(Saved data entries)
* * *

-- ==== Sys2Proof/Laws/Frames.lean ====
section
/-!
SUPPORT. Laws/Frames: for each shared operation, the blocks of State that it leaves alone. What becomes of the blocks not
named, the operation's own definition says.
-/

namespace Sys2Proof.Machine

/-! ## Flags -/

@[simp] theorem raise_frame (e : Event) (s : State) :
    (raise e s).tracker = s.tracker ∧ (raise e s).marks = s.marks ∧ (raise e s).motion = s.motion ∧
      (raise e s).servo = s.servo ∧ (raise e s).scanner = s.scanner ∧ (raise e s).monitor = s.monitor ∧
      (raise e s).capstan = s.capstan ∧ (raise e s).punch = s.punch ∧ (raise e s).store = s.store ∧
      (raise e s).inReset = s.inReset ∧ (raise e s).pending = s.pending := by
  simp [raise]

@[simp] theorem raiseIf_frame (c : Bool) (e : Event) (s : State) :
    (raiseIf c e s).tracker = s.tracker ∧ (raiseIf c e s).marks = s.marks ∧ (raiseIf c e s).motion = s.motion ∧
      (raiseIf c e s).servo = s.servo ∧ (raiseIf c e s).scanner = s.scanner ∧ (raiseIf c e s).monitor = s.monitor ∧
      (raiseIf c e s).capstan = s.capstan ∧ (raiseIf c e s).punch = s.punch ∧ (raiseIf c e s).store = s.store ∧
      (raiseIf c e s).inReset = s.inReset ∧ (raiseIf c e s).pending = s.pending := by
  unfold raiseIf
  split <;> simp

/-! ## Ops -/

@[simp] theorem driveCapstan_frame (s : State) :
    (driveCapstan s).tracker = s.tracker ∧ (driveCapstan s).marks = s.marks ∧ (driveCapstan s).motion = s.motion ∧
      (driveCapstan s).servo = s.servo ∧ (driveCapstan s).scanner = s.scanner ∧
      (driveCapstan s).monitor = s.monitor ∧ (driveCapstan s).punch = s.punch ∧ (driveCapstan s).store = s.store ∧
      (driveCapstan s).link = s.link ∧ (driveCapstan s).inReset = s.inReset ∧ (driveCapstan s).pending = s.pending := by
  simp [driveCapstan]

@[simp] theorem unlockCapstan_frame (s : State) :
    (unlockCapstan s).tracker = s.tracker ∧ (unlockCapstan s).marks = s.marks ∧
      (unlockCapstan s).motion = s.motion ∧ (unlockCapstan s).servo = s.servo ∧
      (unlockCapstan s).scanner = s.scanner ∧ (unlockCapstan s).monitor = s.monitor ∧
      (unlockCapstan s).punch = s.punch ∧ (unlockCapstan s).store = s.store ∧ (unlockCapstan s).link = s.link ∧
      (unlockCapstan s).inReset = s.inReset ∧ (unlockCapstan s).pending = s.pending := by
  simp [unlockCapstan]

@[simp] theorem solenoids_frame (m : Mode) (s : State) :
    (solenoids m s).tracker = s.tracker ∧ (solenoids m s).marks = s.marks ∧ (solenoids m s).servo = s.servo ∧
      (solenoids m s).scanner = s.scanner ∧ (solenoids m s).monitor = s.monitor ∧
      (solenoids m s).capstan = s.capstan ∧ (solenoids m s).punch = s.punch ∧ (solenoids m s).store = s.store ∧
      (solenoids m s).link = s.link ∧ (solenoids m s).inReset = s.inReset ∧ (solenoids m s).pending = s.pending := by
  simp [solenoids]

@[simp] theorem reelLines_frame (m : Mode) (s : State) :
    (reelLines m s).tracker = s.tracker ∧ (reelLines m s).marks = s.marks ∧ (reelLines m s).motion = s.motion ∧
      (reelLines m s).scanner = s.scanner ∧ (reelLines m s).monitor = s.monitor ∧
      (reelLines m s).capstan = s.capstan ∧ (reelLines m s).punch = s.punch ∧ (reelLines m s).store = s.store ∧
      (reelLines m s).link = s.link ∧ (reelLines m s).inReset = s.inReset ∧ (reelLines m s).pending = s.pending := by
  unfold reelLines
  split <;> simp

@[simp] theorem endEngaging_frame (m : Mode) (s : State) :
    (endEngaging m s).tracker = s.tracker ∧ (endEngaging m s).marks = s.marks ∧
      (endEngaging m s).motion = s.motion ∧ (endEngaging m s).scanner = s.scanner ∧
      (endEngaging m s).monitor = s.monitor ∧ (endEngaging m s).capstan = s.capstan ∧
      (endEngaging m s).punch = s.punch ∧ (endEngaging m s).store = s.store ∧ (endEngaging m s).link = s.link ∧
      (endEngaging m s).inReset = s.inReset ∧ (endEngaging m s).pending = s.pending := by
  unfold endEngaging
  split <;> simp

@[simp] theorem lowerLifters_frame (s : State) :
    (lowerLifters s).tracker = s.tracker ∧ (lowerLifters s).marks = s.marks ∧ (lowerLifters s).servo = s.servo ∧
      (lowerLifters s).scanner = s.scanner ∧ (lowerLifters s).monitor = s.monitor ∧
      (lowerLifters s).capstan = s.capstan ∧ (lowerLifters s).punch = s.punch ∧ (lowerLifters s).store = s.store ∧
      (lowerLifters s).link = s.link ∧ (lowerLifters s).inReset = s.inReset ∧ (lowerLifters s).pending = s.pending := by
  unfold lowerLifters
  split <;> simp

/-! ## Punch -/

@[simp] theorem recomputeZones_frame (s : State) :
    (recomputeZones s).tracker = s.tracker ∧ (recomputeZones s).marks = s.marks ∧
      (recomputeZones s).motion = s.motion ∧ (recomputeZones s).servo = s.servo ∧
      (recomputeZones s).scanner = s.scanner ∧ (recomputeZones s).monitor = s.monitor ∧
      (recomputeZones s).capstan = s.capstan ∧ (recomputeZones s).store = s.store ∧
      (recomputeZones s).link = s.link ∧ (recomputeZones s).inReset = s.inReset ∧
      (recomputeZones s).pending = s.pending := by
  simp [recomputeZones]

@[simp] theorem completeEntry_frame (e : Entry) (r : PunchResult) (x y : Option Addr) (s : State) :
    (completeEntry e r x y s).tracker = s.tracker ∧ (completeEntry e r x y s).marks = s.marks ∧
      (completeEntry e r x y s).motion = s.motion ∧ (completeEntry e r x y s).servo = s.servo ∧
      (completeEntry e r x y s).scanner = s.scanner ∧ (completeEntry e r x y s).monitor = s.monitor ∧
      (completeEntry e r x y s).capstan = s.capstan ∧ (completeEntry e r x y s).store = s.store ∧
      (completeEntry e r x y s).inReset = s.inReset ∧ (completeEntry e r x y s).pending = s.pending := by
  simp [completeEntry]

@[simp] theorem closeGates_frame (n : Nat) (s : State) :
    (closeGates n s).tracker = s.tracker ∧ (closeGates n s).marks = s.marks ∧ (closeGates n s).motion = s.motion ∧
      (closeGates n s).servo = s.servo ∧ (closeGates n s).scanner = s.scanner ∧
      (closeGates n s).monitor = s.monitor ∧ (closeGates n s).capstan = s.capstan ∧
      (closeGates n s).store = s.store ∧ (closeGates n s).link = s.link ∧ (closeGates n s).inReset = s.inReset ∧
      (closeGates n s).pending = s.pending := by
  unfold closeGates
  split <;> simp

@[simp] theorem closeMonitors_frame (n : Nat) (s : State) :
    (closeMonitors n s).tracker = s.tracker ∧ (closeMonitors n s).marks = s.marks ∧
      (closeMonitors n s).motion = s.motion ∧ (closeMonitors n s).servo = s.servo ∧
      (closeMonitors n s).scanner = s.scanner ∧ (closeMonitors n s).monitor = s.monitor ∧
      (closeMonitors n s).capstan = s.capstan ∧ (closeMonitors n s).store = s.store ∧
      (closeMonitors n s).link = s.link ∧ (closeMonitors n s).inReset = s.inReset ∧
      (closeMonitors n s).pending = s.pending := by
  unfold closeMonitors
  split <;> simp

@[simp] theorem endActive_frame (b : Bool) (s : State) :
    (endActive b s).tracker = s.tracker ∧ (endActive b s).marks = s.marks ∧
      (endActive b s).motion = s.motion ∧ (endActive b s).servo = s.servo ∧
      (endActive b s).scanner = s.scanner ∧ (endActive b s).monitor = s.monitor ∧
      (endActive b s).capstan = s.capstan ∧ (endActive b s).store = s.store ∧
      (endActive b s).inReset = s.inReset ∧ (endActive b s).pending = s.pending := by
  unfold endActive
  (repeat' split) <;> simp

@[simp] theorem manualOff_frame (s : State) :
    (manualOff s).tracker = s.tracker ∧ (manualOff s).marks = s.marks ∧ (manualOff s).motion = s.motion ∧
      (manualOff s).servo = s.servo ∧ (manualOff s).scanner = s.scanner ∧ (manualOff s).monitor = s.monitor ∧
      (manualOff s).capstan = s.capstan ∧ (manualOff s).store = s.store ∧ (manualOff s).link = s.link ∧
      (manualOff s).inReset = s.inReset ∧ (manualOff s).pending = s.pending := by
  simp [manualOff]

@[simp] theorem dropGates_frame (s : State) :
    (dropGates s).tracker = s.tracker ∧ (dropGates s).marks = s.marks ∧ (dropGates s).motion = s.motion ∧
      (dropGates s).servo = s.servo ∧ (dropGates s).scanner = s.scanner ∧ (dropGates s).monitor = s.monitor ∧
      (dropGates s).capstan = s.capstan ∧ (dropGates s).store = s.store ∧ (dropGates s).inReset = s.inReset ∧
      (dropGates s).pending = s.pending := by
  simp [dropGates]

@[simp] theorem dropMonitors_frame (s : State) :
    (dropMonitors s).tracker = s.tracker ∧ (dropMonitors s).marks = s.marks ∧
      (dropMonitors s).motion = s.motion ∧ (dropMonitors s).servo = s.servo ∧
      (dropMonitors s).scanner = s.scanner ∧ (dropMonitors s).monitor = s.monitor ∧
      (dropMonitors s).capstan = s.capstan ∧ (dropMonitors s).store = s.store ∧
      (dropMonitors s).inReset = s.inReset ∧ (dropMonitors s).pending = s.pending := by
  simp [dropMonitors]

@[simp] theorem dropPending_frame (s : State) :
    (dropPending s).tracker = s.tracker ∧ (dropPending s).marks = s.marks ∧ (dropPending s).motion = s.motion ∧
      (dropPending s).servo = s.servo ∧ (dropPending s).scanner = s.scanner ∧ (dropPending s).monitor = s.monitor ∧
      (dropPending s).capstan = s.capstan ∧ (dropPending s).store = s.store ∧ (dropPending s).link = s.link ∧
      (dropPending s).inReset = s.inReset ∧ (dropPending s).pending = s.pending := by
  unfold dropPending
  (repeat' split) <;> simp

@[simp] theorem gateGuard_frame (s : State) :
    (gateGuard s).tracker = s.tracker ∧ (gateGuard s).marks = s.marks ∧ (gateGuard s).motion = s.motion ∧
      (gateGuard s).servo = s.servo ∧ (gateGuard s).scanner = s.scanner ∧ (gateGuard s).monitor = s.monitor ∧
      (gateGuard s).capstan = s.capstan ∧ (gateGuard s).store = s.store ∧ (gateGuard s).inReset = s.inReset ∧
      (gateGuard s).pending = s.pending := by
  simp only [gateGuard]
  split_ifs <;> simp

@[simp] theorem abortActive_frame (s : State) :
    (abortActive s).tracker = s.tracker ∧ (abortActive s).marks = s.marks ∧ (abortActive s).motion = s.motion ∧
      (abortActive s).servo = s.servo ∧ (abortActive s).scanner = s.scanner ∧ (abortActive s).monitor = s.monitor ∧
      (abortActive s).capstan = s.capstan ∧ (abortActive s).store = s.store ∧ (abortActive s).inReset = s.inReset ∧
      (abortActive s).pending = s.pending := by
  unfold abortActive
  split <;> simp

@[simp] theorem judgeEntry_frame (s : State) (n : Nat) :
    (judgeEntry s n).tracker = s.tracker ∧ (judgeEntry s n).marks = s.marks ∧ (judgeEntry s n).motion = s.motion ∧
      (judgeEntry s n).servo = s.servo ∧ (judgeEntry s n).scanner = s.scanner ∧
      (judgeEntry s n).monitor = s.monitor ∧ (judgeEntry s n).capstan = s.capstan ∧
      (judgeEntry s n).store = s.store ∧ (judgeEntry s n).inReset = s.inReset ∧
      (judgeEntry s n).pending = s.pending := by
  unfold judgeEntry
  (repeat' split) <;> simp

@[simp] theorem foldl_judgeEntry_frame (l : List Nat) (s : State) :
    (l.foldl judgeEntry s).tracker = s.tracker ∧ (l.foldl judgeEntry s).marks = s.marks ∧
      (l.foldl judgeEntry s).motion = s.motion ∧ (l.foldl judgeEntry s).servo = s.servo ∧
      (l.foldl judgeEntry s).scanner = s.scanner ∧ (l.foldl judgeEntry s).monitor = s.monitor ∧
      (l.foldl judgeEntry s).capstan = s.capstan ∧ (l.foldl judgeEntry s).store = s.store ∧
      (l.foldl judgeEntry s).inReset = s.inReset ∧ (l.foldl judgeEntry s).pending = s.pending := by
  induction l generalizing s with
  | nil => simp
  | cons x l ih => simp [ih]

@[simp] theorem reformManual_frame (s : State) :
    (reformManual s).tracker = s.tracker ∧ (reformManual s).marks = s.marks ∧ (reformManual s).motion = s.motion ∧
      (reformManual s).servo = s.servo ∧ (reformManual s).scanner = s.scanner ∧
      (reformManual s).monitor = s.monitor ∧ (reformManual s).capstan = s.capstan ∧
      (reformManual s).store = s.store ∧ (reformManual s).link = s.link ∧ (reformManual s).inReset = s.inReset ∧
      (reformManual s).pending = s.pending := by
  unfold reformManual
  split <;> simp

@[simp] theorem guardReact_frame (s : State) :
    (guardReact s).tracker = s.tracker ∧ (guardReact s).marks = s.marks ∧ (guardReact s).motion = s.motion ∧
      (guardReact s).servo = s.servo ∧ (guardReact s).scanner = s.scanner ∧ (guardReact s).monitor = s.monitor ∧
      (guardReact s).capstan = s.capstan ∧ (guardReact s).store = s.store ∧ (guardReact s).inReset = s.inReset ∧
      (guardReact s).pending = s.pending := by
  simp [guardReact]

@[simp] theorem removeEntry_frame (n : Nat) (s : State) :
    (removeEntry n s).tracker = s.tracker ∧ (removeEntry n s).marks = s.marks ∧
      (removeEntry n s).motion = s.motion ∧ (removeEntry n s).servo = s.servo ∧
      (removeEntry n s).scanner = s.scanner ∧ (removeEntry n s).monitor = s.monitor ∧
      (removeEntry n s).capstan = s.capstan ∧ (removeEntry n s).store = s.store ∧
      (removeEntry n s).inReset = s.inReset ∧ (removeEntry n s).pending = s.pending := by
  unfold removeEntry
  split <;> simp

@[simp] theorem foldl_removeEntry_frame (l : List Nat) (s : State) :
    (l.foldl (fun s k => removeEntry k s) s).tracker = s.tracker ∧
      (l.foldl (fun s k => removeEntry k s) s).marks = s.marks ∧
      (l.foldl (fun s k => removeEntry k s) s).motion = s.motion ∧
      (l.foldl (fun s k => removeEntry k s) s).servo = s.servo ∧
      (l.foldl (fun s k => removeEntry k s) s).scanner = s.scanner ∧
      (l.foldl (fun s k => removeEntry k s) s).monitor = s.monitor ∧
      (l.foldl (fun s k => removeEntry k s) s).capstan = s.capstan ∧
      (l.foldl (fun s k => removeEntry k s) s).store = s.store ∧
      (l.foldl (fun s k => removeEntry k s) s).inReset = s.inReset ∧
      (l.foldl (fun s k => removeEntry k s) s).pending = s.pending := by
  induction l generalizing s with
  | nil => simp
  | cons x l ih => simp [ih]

* * *

*Work to complete*
Scan the records above for the word "List" and return every line where it occurs.

*Solved exercise*
@[simp] theorem foldl_judgeEntry_frame (l : List Nat) (s : State) :
@[simp] theorem foldl_removeEntry_frame (l : List Nat) (s : State) :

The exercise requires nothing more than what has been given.